Horatius Bonar (1808-1889)
"God sovereignly decreed that man should be free to exercise moral choice, and man from the beginning has fulfilled that decree by making his choice between good and evil. When he chooses to do evil, he does not thereby countervail the sovereign will of God but fulfills it, inasmuch as the eternal decree decided not which choice the man should make but that he should be free to make it....Man's will is free because God is sovereign.... A God less than sovereign...would be afraid to...bestow moral freedom upon His creatures. God moves undisturbed and unhindered toward the fulfillment of those eternal purposes which He purposed in Christ Jesus before the world began... with infinite wisdom and perfect precision of action. No one can...turn Him aside from His plans. Since He is omniscient [and] sovereign...there can be...no accidents...no breakdown in authority; and as He is omnipotent, there can be no want of power to achieve His chosen ends . . . . Within the broad field of God's sovereign, permissive will the deadly conflict of good and evil continues with increasing fury. God will yet have His way [but] as responsible beings, we must make our choice in the present moral situation."
A.W. Tozer (1897-1963)
"The church that sets out to spiritualize the world will soon find that the world will secularize the church. When wheat and tares compromise, it is the wheat that suffers.
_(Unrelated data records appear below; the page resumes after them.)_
theorem appendEntry_appends (b : JournalBody) (s : State) : Appends 1 s (appendEntry b s) := by
  have pushed : Appends 1 s (s.setJournal (s.journal.push b)) :=
    ⟨⟨[b], Nat.le_refl _, rfl⟩, rfl, rfl, fun _ => rfl, .of_ports rfl⟩
  exact pushed.trans (countEvents_appends _ _)

theorem appendRollover_appends (d : Nat) (s : State) : Appends 1 s (appendRollover d s) := by
  have begun : Appends 0 (appendEntry (.rollover d (nowStamp s)) s)
      (beginYardDay d (appendEntry (.rollover d (nowStamp s)) s)) :=
    ⟨⟨[], Nat.le_refl _, rfl⟩, rfl, rfl, fun _ => rfl, .of_ports rfl⟩
  exact (appendEntry_appends _ s).trans (begun.trans (raiseEvent_appends _ _ _))

/-- The drain appends a RESTART and a ROLLOVER record at most (R137). -/
theorem drain_appends (s : State) : Appends 2 s (drain s) := by
  have unpended : ∀ (y : State) (x : TicketUnit), Appends 0 y (y.setTickets x) := fun y x => .of_keeps rfl rfl rfl
  have restart : Appends 1 s (drainRestart s) := by
    unfold drainRestart
    split
    · exact .refl 1 s
    · split
      · exact (unpended _ _).trans (appendEntry_appends _ _)
      · exact .refl 1 s
  have rollover : ∀ y : State, Appends 1 y (drainRollover y) := fun y => by
    unfold drainRollover
    split
    · exact .refl 1 y
    · split
      · exact (unpended _ _).trans (appendRollover_appends _ _)
      · exact .refl 1 y
  unfold drain
  dsimp only
  split
  · exact restart.mono (by omega)
  · split
    · exact restart.trans (rollover _)
    · exact (restart.trans (rollover _)).trans (tryHead_appends _)

end Appends

/-! ### The office port at a write's end (R168, R170) -/

section OfficeEnd

variable {s t : State} {c : Byte} {ok : Bool}

/-- What a write's end shows at the office port: no longer busy, with the write's code and outcome, and reason STORE after
a failure (R168, R170). -/
def OfficeEnded (t : State) (c : Byte) (ok : Bool) : Prop :=
  (t.port .office).busy = false ∧ (t.port .office).lastCommand = c
    ∧ (t.port .office).lastResult = (if ok then .done else .failed) ∧ (t.port .office).reasonStore = !ok

theorem officeWriteEnd_ended (c : Byte) (ok : Bool) (s : State) : OfficeEnded (officeWriteEnd c ok s) c ok := by
  unfold OfficeEnded officeWriteEnd
  rw [modPort_port]
  exact ⟨rfl, rfl, rfl, rfl⟩

theorem OfficeEnded.of_port (h : OfficeEnded s c ok)
    (hp : (t.port .office).outsideRoutes = (s.port .office).outsideRoutes) :
    OfficeEnded t c ok := by
  obtain ⟨hbusy, hcommand, hresult, hreason⟩ := h
  exact ⟨(congrArg Port.busy hp).trans hbusy, (congrArg Port.lastCommand hp).trans hcommand,
    (congrArg Port.lastResult hp).trans hresult, (congrArg Port.reasonStore hp).trans hreason⟩

theorem officeWriteEnd_grows (c : Byte) (ok : Bool) (s : State) : NoticesGrow s (officeWriteEnd c ok s) := fun n q h => by
  unfold Noticed officeWriteEnd at *
  by_cases hq : q = .office
  · subst hq; rwa [modPort_port]
  · rwa [modPort_port_of_ne s _ hq]

theorem raiseLaneOffice_port (n : Notice) (l : Lane) (p : PortId) (s : State) :
    ((raiseLaneOffice n l s).port p).outsideRoutes = (s.port p).outsideRoutes :=
  (raiseNotice_port n _ p _).trans (raiseNotice_port n _ p s)

end OfficeEnd

/-! ### The writer's end of a write (R186) -/

section WriterEnd

variable {s : State} {r : NvRequest}

/-- The writer after a write that succeeded: its content in the cells, the store fault cleared (R186). -/
def NvUnit.succeeded (r : NvRequest) (x : NvUnit) : NvUnit :=
  { x with cells := x.cells.written r, inFlight := none, storeFault := false }

/-- The writer after a write that failed (R186). -/
def NvUnit.failed (x : NvUnit) : NvUnit := { x with inFlight := none, storeFault := true }

theorem nvEnd_success (h : s.nv.inFlight = some r) : nvEnd true s = s.setNv (s.nv.succeeded r) := by
  unfold nvEnd
  rw [h]
  rfl

theorem nvEnd_failure (h : s.nv.inFlight = some r) : nvEnd false s = s.setNv s.nv.failed := by
  unfold nvEnd
  rw [h]
  rfl

theorem setNv_keeps (s : State) (x : NvUnit) : KeepsAllBut [.nv] s (s.setNv x) := rfl

end WriterEnd

/-! ### The calibration write's end (R37) -/

section CalWrite

variable {s : State} {d : Deck} {r : CalRecord} {a : Nat} {k : StagedCal}

/-- What a calibration write's end reaches. -/
def calWriteParts : List Part := [.cal, .nv, .allow, .tickets, .journal] ++ yardParts

theorem calWriteParts_yard : HidesYard calWriteParts := by unfold HidesYard; decide

theorem endSession_keeps (d : Deck) (s : State) : KeepsAllBut calWriteParts s (endSession d s) := by
  refine (modDeck_hide (by decide) d _).trans ?_
  simp [State.hide, setWorking, calWriteParts]

/-- What follows the end leaves the session's outcome alone and appends two system records at most. -/
structure Settles (s t : State) : Prop where
  appends : Appends 2 s t
  cal : t.cal = s.cal
  cores : t.deckCores = s.deckCores
  rest : KeepsAllBut calWriteParts s t

theorem afterCalWrite_settles (b : Bool) (s : State) : Settles s (nvServe (afterCalWrite b s)) := by
  have hy := calWriteParts_yard
  have drained : Settles s (drain s) :=
    ⟨drain_appends s, drain_cal s, drain_deckCores s,
      drain_hide hy (by decide) (by decide) (by decide) (by decide)⟩
  have tried : Settles s (afterCalWrite b s) := by
    unfold afterCalWrite
    dsimp only
    split
    · exact ⟨drained.appends.trans (tryHead_appends _), (tryHead_cal _).trans drained.cal,
        (tryHead_deckCores _).trans drained.cores, (tryHead_hide (by decide) (by decide)).trans drained.rest⟩
    · exact drained
  exact ⟨tried.appends.trans (nvServe_appends _), (nvServe_cal _).trans tried.cal,
    (nvServe_deckCores _).trans tried.cores, (nvServe_hide (by decide)).trans tried.rest⟩

/-! #### Success -/

/-- The state at the append of the CALIBRATION record: record, audit counter and Zs stored (R37). -/
def calPut (d : Deck) (r : CalRecord) (k : StagedCal) (s : State) : State :=
  (s.setCal { s.cal with stored := s.cal.stored.put d r, audit := k.audit }).modDeck d fun u => u.setZero 0

/-- The state with the CALIBRATION record in its reservation and the staged record gone (R37, R133). -/
def calAppended (d : Deck) (r : CalRecord) (k : StagedCal) (s : State) : State :=
  (appendReserved (.calibration k (nowStamp s)) (calPut d r k s)).setCal { (calPut d r k s).cal with staged := none }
Light and darkness, right and wrong, good and evil, truth and error are incompatibles, and when they compromise it is the light, the right, the good, and the truth that are damaged".
William Graham Scroggie (1877-1958), They Knew Their God, Vol 5, 194
"I believe that one reason why the church of God at this present moment has so little influence over the world is because the world has so much influence over the church".
C.H. Spurgon (1834-1892)
"The fall of man is written in too legible characters not to be understood: Those that deny it, by their denying, prove it".
--George Whitefield (December 16, 1714—September 30, 1770, Anglican Protestant minister used of the Lord in the Great Awakening in Britain and especially the North American colonies).
"God-sent ministry, heeded and bowed to, leads to enlargement and blessing; but the Spirit's testimony rejected increases the guilt of him who hardens himself against it, and makes his condition far worse than before. It is ever the case that light refused makes the darkness all the deeper. Hence the need of a tender conscience, quick to respond to every word from God".
-- H. A. Ironside (1876-1951)
"It is hard for a rich church to understand that her Lord was a poor man. Were He to appear today on our city streets as He appeared in Jerusalem, He would in all probability be picked up for vagrancy. Were He to teach here what He taught the multitudes about money, he would be blacklisted by churches, Bible conferences and missionary societies everywhere as unrealistic, fanatical and dangerous to organized religion."
A.W Tozer (1897-1963), The Warfare Of The Spirit
"The victorious Christian neither exalts nor downgrades himself. His interests have shifted from self to Christ."